■ DATA FOR PROCESSING
════

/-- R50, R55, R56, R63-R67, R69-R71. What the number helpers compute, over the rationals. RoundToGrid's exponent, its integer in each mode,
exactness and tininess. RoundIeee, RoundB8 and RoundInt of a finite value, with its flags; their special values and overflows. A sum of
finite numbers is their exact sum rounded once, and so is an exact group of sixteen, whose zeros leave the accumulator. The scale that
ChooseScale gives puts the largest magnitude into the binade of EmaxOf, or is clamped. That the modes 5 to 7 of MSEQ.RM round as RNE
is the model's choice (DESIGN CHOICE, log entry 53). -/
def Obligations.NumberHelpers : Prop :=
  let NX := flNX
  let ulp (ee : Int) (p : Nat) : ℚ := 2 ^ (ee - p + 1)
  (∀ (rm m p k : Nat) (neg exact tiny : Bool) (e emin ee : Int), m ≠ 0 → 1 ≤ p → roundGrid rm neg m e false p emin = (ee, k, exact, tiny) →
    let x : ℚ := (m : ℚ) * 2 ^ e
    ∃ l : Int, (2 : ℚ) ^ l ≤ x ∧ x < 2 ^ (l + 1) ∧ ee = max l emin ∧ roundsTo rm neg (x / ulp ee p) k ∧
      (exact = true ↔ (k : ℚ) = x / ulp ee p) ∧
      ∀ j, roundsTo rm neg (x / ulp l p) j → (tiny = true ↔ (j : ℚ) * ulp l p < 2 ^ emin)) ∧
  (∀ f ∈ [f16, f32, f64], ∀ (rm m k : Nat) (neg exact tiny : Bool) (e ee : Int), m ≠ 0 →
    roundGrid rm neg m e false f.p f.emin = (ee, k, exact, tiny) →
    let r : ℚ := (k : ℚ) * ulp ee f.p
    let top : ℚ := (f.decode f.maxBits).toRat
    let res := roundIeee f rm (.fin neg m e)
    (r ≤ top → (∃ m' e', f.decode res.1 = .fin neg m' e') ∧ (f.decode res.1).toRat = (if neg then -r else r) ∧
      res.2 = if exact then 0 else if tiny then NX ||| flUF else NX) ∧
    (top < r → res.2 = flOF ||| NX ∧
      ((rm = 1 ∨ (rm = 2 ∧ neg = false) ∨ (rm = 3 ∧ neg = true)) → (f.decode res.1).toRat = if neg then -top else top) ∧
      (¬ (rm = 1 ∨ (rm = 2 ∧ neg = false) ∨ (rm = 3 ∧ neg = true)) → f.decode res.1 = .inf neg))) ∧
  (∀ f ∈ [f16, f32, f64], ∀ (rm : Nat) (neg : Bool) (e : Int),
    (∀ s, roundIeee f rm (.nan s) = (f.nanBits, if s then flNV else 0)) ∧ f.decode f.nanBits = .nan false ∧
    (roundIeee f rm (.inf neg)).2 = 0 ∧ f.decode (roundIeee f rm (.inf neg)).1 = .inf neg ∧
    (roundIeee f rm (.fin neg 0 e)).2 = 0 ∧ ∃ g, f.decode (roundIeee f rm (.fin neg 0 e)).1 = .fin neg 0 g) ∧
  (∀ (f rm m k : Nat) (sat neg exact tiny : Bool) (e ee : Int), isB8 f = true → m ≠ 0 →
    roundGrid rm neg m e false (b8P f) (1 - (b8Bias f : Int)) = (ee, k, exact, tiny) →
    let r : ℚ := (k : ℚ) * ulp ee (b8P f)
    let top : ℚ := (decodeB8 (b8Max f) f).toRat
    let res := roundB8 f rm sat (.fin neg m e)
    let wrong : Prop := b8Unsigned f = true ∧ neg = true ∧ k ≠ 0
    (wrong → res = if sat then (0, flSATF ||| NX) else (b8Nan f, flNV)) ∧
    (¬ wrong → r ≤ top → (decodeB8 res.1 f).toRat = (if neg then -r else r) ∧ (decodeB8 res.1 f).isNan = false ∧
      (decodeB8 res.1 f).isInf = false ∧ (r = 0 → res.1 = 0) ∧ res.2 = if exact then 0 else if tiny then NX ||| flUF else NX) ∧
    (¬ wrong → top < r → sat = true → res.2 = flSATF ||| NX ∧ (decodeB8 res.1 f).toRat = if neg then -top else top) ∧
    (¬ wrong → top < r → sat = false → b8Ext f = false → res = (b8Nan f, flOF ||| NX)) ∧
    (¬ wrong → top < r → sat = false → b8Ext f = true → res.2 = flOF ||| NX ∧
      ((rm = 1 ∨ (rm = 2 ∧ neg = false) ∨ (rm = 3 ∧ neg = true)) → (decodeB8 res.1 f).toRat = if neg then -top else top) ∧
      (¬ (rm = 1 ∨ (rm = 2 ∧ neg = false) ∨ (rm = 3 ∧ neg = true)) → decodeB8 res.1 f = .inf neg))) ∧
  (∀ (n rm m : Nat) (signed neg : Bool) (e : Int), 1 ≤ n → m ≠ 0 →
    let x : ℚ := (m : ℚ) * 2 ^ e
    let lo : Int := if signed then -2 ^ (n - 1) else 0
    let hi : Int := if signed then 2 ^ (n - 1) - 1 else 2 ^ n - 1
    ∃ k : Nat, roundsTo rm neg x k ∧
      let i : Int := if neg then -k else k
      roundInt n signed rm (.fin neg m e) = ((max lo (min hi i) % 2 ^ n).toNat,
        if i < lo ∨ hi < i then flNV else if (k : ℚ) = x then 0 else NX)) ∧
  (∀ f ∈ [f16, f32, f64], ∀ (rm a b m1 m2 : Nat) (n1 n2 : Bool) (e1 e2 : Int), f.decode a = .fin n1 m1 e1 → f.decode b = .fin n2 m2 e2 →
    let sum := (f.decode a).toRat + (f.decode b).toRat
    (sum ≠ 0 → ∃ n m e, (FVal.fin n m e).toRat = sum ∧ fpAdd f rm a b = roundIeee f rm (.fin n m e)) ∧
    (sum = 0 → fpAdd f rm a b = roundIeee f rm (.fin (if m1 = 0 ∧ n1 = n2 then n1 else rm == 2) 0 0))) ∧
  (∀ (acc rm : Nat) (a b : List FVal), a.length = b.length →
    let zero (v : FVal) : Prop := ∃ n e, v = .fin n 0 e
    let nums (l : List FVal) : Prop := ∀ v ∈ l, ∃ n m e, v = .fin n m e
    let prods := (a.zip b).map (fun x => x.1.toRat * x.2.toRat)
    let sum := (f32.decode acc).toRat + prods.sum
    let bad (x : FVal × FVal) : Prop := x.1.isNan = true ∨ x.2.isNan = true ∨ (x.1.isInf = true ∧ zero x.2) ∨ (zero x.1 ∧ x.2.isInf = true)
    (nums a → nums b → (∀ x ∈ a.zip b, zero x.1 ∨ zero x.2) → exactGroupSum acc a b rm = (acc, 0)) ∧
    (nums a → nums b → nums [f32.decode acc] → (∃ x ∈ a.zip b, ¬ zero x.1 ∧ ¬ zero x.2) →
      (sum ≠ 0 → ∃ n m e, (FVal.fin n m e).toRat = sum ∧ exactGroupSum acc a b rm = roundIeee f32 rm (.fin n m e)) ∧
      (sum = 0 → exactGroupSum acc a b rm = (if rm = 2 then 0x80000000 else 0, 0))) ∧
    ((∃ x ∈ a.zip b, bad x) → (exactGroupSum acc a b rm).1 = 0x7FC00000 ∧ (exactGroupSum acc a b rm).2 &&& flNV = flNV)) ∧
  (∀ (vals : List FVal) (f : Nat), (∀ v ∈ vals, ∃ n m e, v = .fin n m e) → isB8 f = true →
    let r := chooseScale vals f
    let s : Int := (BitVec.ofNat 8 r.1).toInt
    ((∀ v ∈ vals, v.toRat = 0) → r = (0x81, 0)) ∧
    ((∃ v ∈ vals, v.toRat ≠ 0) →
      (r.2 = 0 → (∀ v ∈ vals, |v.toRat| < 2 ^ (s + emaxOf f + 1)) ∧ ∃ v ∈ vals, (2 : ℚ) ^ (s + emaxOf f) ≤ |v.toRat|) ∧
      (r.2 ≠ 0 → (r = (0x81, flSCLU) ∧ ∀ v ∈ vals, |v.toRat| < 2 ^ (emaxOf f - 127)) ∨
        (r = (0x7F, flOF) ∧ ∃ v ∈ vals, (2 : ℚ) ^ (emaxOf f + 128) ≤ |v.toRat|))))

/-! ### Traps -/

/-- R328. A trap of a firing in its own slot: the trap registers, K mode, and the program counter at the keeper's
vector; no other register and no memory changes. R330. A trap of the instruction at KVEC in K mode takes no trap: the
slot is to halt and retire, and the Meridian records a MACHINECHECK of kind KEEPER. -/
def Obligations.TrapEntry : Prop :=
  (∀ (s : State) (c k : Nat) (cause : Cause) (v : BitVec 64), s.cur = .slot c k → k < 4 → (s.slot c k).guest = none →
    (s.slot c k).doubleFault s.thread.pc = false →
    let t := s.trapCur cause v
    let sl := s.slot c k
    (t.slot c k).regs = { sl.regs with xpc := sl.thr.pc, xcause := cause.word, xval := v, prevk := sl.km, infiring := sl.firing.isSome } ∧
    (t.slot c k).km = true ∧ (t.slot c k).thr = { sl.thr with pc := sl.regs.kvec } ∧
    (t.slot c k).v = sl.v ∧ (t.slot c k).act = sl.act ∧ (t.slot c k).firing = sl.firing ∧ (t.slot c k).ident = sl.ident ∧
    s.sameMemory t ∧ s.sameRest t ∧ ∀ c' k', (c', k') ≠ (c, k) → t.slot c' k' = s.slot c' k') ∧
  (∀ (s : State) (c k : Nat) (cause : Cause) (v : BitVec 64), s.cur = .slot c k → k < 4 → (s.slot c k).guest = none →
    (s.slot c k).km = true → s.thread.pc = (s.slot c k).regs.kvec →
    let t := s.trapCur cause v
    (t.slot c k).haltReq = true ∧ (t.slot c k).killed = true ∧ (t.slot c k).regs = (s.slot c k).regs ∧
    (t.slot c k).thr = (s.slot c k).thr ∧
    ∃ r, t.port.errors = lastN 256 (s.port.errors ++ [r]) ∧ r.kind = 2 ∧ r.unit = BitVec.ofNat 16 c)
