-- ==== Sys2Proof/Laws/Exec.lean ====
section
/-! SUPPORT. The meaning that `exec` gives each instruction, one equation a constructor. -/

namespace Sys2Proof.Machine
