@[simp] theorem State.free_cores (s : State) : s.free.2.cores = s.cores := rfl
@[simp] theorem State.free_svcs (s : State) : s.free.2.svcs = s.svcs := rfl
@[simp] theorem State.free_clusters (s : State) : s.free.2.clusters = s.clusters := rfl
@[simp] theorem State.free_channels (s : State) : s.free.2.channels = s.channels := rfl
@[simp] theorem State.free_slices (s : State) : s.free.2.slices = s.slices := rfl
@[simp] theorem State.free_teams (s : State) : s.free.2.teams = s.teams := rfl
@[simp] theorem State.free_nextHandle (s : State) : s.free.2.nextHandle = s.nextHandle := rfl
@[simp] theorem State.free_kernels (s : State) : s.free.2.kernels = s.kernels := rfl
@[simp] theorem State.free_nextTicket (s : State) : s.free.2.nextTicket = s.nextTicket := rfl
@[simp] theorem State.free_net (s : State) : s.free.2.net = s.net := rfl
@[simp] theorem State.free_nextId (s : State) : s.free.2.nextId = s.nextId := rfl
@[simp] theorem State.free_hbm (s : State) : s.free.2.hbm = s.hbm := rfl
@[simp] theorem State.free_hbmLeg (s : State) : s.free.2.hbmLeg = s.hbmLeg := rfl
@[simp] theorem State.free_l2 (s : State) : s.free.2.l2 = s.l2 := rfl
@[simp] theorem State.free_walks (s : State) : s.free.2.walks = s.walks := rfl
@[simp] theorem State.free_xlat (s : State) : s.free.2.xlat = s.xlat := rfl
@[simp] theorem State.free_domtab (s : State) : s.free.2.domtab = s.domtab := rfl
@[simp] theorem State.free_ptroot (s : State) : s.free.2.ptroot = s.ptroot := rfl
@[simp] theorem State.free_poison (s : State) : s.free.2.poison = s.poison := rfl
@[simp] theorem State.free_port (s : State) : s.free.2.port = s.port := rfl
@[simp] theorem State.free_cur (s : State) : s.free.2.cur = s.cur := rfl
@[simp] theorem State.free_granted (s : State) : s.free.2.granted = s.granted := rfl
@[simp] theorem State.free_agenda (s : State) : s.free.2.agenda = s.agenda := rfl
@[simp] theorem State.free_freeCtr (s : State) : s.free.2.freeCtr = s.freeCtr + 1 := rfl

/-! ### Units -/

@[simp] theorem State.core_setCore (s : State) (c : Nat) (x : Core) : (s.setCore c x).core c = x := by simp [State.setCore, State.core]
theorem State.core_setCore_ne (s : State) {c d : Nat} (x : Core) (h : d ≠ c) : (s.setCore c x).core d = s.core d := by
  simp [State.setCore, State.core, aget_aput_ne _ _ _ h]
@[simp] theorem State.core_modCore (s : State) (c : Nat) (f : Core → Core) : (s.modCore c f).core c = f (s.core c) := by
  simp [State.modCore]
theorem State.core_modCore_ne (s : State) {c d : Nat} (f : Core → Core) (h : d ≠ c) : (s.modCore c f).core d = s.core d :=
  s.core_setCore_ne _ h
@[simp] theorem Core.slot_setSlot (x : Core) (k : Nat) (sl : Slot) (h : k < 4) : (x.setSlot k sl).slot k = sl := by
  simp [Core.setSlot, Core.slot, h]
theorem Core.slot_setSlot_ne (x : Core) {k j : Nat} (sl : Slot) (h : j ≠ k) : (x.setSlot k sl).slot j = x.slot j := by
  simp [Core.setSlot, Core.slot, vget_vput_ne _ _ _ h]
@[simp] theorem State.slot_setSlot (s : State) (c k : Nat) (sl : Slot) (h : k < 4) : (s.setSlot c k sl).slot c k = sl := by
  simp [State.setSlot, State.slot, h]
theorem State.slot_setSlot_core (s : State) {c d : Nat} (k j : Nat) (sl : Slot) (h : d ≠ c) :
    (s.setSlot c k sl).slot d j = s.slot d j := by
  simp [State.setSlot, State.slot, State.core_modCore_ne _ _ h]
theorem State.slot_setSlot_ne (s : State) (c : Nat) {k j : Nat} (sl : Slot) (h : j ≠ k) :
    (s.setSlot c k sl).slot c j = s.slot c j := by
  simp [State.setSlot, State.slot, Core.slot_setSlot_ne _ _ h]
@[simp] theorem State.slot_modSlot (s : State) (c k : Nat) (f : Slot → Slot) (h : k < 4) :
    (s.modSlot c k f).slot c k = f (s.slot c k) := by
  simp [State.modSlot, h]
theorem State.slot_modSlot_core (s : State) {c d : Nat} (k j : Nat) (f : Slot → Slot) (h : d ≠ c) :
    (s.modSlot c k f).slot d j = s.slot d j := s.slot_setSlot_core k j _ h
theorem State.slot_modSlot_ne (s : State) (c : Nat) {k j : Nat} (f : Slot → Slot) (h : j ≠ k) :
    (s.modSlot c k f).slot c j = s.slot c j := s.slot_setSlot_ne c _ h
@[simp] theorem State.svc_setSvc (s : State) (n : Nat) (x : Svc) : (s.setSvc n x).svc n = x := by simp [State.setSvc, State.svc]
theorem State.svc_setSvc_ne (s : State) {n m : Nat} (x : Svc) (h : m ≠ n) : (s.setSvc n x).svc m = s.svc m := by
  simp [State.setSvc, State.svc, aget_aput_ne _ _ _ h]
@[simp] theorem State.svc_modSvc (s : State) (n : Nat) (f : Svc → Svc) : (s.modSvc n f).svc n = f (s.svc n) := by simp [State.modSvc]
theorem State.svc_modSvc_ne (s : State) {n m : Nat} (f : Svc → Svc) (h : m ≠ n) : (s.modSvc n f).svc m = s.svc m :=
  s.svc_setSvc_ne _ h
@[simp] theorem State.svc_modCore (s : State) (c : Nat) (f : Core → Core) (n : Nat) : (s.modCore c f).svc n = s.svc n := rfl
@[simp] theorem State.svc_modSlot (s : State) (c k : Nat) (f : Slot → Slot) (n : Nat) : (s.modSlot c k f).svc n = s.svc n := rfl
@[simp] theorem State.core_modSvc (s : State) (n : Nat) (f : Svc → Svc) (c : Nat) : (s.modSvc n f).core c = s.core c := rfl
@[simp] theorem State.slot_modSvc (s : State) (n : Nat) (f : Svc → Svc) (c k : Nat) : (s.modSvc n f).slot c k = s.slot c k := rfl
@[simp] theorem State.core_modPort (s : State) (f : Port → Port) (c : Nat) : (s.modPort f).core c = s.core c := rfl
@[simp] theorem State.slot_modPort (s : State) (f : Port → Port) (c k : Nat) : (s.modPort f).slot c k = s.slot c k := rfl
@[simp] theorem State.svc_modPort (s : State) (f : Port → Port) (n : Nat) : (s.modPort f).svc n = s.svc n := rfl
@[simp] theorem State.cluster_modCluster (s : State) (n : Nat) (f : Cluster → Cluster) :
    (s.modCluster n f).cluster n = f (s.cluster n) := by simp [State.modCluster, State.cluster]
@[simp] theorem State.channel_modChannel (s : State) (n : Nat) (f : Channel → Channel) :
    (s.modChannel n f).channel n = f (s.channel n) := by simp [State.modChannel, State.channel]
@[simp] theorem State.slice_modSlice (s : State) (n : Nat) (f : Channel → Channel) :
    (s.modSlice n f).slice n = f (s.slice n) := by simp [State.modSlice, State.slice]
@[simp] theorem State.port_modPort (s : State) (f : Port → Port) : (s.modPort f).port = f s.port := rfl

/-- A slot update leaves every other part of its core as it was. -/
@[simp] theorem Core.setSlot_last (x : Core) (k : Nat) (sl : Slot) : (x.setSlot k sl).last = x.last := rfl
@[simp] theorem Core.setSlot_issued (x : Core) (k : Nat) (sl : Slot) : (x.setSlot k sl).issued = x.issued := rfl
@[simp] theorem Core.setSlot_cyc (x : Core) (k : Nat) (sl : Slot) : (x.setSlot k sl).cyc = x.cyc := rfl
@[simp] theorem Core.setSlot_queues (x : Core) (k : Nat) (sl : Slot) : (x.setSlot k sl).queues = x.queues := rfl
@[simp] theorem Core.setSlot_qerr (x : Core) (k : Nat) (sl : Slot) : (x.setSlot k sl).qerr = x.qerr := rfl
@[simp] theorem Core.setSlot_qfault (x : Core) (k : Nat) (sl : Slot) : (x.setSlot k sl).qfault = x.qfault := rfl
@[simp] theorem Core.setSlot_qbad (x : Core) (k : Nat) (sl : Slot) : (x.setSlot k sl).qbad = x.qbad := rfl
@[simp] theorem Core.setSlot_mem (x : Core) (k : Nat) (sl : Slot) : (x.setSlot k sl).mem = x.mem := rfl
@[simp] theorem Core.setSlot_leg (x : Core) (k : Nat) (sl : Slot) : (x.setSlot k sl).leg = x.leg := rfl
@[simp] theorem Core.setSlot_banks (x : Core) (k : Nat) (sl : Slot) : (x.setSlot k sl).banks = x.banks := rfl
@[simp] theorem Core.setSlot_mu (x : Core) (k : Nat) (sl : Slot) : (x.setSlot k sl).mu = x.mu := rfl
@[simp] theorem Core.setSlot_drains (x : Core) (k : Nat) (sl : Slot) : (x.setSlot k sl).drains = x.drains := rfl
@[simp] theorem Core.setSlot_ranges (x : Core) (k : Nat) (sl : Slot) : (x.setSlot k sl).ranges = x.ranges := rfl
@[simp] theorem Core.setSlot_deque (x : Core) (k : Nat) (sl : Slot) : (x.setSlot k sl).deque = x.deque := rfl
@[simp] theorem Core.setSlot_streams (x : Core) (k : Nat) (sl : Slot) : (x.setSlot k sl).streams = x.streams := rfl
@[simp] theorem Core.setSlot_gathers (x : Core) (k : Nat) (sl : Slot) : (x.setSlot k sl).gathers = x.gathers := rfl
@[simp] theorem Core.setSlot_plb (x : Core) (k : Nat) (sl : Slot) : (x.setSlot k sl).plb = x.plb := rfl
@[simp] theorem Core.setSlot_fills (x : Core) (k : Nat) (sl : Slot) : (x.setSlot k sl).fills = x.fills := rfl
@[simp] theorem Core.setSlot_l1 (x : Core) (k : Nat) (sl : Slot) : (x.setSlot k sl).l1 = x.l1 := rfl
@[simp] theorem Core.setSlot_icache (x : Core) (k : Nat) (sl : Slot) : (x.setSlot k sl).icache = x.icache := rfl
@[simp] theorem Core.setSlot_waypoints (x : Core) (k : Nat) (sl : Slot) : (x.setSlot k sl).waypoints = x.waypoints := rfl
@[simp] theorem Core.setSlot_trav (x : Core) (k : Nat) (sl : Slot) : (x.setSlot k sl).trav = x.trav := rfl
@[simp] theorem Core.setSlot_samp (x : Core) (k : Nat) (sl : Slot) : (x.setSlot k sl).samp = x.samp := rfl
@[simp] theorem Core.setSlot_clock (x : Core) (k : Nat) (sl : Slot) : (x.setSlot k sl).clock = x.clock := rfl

════

■ TASK TO CARRY OUT
Output the lines above exactly, but only those between the line holding "sl.regs with xpc" and the line holding "(t.slot c k).v", inclusive.

■ ANSWER FOR THE TASK
    (t.slot c k).regs = { sl.regs with xpc := sl.thr.pc, xcause := cause.word, xval := v, prevk := sl.km, infiring := sl.firing.isSome } ∧
    (t.slot c k).km = true ∧ (t.slot c k).thr = { sl.thr with pc := sl.regs.kvec } ∧
    (t.slot c k).v = sl.v ∧ (t.slot c k).act = sl.act ∧ (t.slot c k).firing = sl.firing ∧ (t.slot c k).ident = sl.ident ∧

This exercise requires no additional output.